NAFCU: CFPB changes to records, information disclosure 'largely preserve status quo'
Following the CFPB's issuance of the final rule to amend its Disclosure of Records and Information Regulation last month, NAFCU yesterday sent members a Final Regulation alert detailing the changes and their impact on credit unions.
In the Final Regulation, NAFCU highlighted that the bureau:
- revised amendments to subpart D of 12-CFR-1070 pertaining to the protection and disclosure of confidential information that the bureau generates;
- sought to balance concerns regarding the need to protect confidential information, including sensitive personal information, business information, confidential investigative information and confidential supervisory information, against the need to use and disclose certain information in the course of its work or, as appropriate, the work of other agencies with overlapping statutory or regulatory authority;
- declined to finalize proposed amendments that would have permitted the agency to share certain confidential information with a broader array of governmental “agencies,” including international regulators; and
- declined to adopt additional restrictions on the ability of recipients of civil investigative demands to further disclose that information.

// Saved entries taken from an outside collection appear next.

/-- Vertical blanking starts at line VACT: PEND takes effect and NEXT becomes PEND; the fetcher begins the next frame
(R441, R450, R452). -/
def State.vblank (s : State) : State :=
  if !s.atLine s.vact || decide (3 ≤ s.disp.phase) then s
  else
    let s := s.setFld DISP_STAT_VBLANK_START 1
    let d := s.disp
    let d : DispState := match d.pend with
      | some p => { d with eff := p, old := some d.eff }
      | none => d
    let d : DispState := { d with pend := d.next, next := none, phase := 3, asked := 16 }
    let s := { s with disp := d }
    (s.setPair DISP_L0_CUR s.disp.eff.y).showSlots

/-- A new frame begins at line 0 once the last line of the one before has begun (R441): DISP_FRAME increments,
DISP_COMMIT_LEAD takes effect, and a trained link carries video (R438). -/
def State.frameBegin (s : State) : State :=
  if s.fld DISP_STAT_LINK = dpOff ∨ s.disp.due.isSome = true then s
  else
    let s := (s.addWrap DISP_FRAME_COUNT 1).setFld DISP_POS_LINE 0
    { s with disp := { s.disp with
      due := some 0, phase := 0, matched := false,
      lead := s.fld DISP_COMMIT_LEAD_LINES, sending := decide (s.fld DISP_STAT_LINK = dpActive) } }

/-- The scan-out starts with the device: its planes are the image's, and the link waits for HPD or trains (R438, R458). -/
def State.dispStart (s : State) : State :=
  let (l1, pal) := s.overlayShadow
  let p : Planes := { y := s.pair DISP_L0_Y, c := s.pair DISP_L0_C, l1 := l1, pal := pal }
  let s := { s.setPair DISP_L0_CUR p.y with disp := { s.disp with eff := p, asked := 16 } }
  if s.dispOn then (if s.flag DISP_STAT_HPD then s.startTraining else s.setFld DISP_STAT_LINK dpWait) else s

/-! ### The render helper (R455 to R457) -/

/-- The render helper is on. -/
def State.renderOn (s : State) : Bool := s.dispOn && s.flag DISP_RND_CFG_EN

/-- S: the bytes of a buffer (R457). -/
def State.bufBytes (s : State) : Nat := up4K (s.pitch * s.vact) + up4K (s.pitch * (s.vact / 2))

/-- The planes of a render buffer (R457). -/
def State.bufPlanes (s : State) (b : Nat) : Nat × Nat :=
  let y := s.l0Region.1 + b * s.bufBytes
  (y, y + up4K (s.pitch * s.vact))

/-- At a tick that begins a render period, its settings are taken (R456). -/
def State.renderTick (s : State) (n : Nat) : State :=
  let len := max 1 (s.fld DISP_RND_CFG_N)
  if s.renderOn && (decide (n % len = 0) || s.disp.periods.isEmpty && decide (n = s.deal.first)) then
    let c : RenderCfg :=
      { period := n / len, input := s.fld DISP_RND_MAP_INPUT, g0 := s.fld DISP_RND_MAP_G0, step := s.fld DISP_RND_SCALE_STEP,
        gain := s.fld DISP_RND_SCALE_GAIN, clut := (List.range 256).map (fun i => (s.reg (DISP_CLUT i).addr).toNat) }
    { s with disp := { s.disp with periods := s.disp.periods ++ [c] } }
  else s

/-- The product that the helper draws. -/
def State.renderProduct (s : State) : Option Product := s.productNo (s.fld DISP_RND_CFG_PROD)

/-- LOGCOLS of the product's program (R222). -/
def State.logCols (s : State) (x : Product) : Nat :=
  match s.programNo x.prog with
  | some g => bitsOf (g.param.getD 1 0) 28 4
  | none => 0

/-- Every record of a deal for the helper has arrived or is absent: none waits in the pot and none may still come. -/
def State.densAllIn (s : State) (x : Product) (input deal : Nat) : Bool :=
  !s.pot.wait.any (fun q => decide (q.product = x.number) && decide (q.deal = deal) && decide (q.input = input)) &&
  !(List.range 1024).any (fun l => decide ((s.streamOf l).2 = input) && s.forms l x && s.mayCome l x deal)

/-- The helper's records of a period. -/
def State.densOf (s : State) (c : RenderCfg) (x : Product) : List PotRec :=
  let len := max 1 (s.fld DISP_RND_CFG_N)
  s.pot.dens.filter (fun q => decide (q.product = x.number) && decide (q.input = c.input) &&
    decide (c.period * len ≤ q.deal) && decide (q.deal < (c.period + 1) * len))

/-- Some record that the period needs never came (R455). -/
def State.densMissing (s : State) (c : RenderCfg) (x : Product) : Bool :=
  let len := max 1 (s.fld DISP_RND_CFG_N)
  let parts := ceilDiv (2 ^ s.logCols x) 128
  let got := s.densOf c x
  (List.range len).any (fun i =>
    let d := c.period * len + i
    decide (s.deal.first ≤ d) && (List.range 1024).any (fun l =>
      decide ((s.streamOf l).2 = c.input) && s.forms l x &&
      decide (got.countP (fun q => decide (q.deal = d) && decide (q.channel = (s.streamOf l).1)) < parts)))

/-- A record's counters added to the sums by 128 × g + level, with g = CHANNEL × COLS + column, saturating at 32 bits
(R233, R455). -/
def addDens (logCols : Nat) (sums : List (Nat × Nat)) (q : PotRec) : List (Nat × Nat) :=
  let first := leNat ((q.payload.drop 8).take 4)
  let count := leNat ((q.payload.drop 12).take 4)
  (List.range (128 * count)).foldl (fun m i =>
    let v := leNat ((q.payload.drop (16 + 2 * i)).take 2)
    let at' := 128 * (q.channel * 2 ^ logCols + first) + i
    if v = 0 then m else instSet 0 m at' (min (instGet 0 m at' + v) (2 ^ 32 - 1))) sums

/-- The buffers that AUTO may not use: in effect, in a slot, or awaiting retirement (R457). -/
def State.bufBusy (s : State) (b : Nat) : Bool :=
  let y := (s.bufPlanes b).1
  let holds := fun (p : Option Planes) => decide (p.map (fun q => q.y) = some y)
  decide (s.disp.eff.y = y) || holds s.disp.old || holds s.disp.pend || holds s.disp.next

/-- The render helper begins a render when the period's last records have arrived or become absent (R455); with AUTO = 1 and
no free buffer the period is skipped (R457). -/
def State.renderStart (s : State) : State :=
  match s.disp.periods, s.renderProduct with
  | c :: rest, some x =>
    let len := max 1 (s.fld DISP_RND_CFG_N)
    let last := (c.period + 1) * len - 1
    let n := s.pair DEAL_NUM
    let ready := decide (last + 3 ≤ n) || (decide (last ≤ n) && s.densAllIn x c.input last)
    if !s.renderOn || s.disp.render.isSome || !ready then s
    else
      let recs := s.densOf c x
      let sums := recs.foldl (addDens (s.logCols x)) []
      let degr := recs.any (fun q => q.degr) || s.densMissing c x
      let kept := s.pot.dens.filter (fun q => decide (q.product ≠ x.number) || decide (last < q.deal))
      let s := { s with pot := { s.pot with dens := kept }, disp := { s.disp with periods := rest } }
      let buf := if s.flag DISP_RND_CFG_AUTO then
          (List.range (s.fld DISP_RND_CFG_NBUF)).find? (fun b => !s.bufBusy b)
        else some (s.fld DISP_RND_CFG_DST)
      match buf with
      | some b =>
        let r : Render := { cfg := c, buf := b, sums := sums, degr := degr }
        { s with disp := { s.disp with render := some r } }
      | none => (s.addSat DISP_RND_STAT_SKIPS 1).logEvent 0x0E06 sevInfo (c.period * len)
  | _, _ => s

/-- The code of output pixel (x, y) (R456). -/
def Render.code (r : Render) (vact x y : Nat) : Nat :=
  let a := r.cfg.g0 + x * r.cfg.step / 256
  let b := max (a + 1) (r.cfg.g0 + (x + 1) * r.cfg.step / 256)
  let lv := 127 - y * 128 / vact
  let v := min (2 ^ 32 - 1) (((List.range (b - a)).map (fun i => instGet 0 r.sums (128 * (a + i) + lv))).sum)
  if v = 0 then 0 else min 255 (1 + r.cfg.gain * (log2Units v).toNat / 65536)

/-- The four pixels' mean of a chroma component of a 2 × 2 block (R456). -/
def Render.chroma (r : Render) (vact lo i j : Nat) : Nat :=
  let at' := fun (x y : Nat) => bitsOf (r.cfg.clut.getD (r.code vact x y) 0) lo 8
  (at' (2 * i) (2 * j) + at' (2 * i + 1) (2 * j) + at' (2 * i) (2 * j + 1) + at' (2 * i + 1) (2 * j + 1) + 2) / 4

/-- A render's buffer is written (R456); bytes beyond capacity are not (R447). -/
def State.writeRender (s : State) (r : Render) : State :=
  let (yb, cb) := s.bufPlanes r.buf
  let w := s.hact
  let h := s.vact
  let s := (List.range h).foldl (fun (t : State) y =>
    t.sdWrite (yb + y * t.pitch) ((List.range w).map (fun x => BitVec.ofNat 8 (bitsOf (r.cfg.clut.getD (r.code h x y) 0) 16 8)))) s
  (List.range (h / 2)).foldl (fun (t : State) j =>
    t.sdWrite (cb + j * t.pitch) ((List.range (w / 2)).flatMap (fun i =>
      [BitVec.ofNat 8 (r.chroma h 8 i j), BitVec.ofNat 8 (r.chroma h 0 i j)]))) s

/-- A render finishes: with AUTO = 1 it commits its buffer, otherwise RENDERED sets (R457). -/
def State.renderDone (s : State) : State :=
  match s.disp.render with
  | none => s
  | some r =>
    let len := max 1 (s.fld DISP_RND_CFG_N)
    let s := s.writeRender r
    let s := { s with disp := { s.disp with render := none } }
    let s := (s.setFld DISP_RND_STAT_LAST_BUF r.buf).setPair DISP_RND_DEAL (r.cfg.period * len)
    let s := s.setIf r.degr DISP_STAT_RND_DEG
    if s.flag DISP_RND_CFG_AUTO then
      let (l1, pal) := s.overlayShadow
      s.commitPlanes { y := (s.bufPlanes r.buf).1, c := (s.bufPlanes r.buf).2, l1 := l1, pal := pal }
    else s.setFld DISP_STAT_RENDERED 1

/-! ### The commands -/

/-- DISP_HPD. -/
def execDispHpd (up : Bool) (s : State) : Host.Outcome State Fault Refusal := done (s.hpd up)

/-- IRQ_HPD. -/
def execIrqHpd (s : State) : Host.Outcome State Fault Refusal := done s.irqHpd

/-- DISP_TRAINING_END. -/
def execDispTrainingEnd (good : Bool) (s : State) : Host.Outcome State Fault Refusal := done (s.trainingEnd good)

/-- DISP_RETRAIN. -/
def execDispRetrain (s : State) : Host.Outcome State Fault Refusal := done s.retrainLink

"The cumulative effect of the Bureau’s proposed changes largely preserves the status quo as far as collaboration between local regulators and the CFPB, and the institutional handling of civil investigative demand material," NAFCU wrote in the Final Regulation. "A more restrained approach relative to the Bureau’s 2016 proposal entails less risk of jurisdictional encroachment for credit unions."
In response to the bureau's request for comment on the proposed amendments in 2016, NAFCU sought clarification for the enhanced discretion to share information and how it would enable better cooperation with other agencies.
The rule will take effect 30 days after publication in the Federal Register.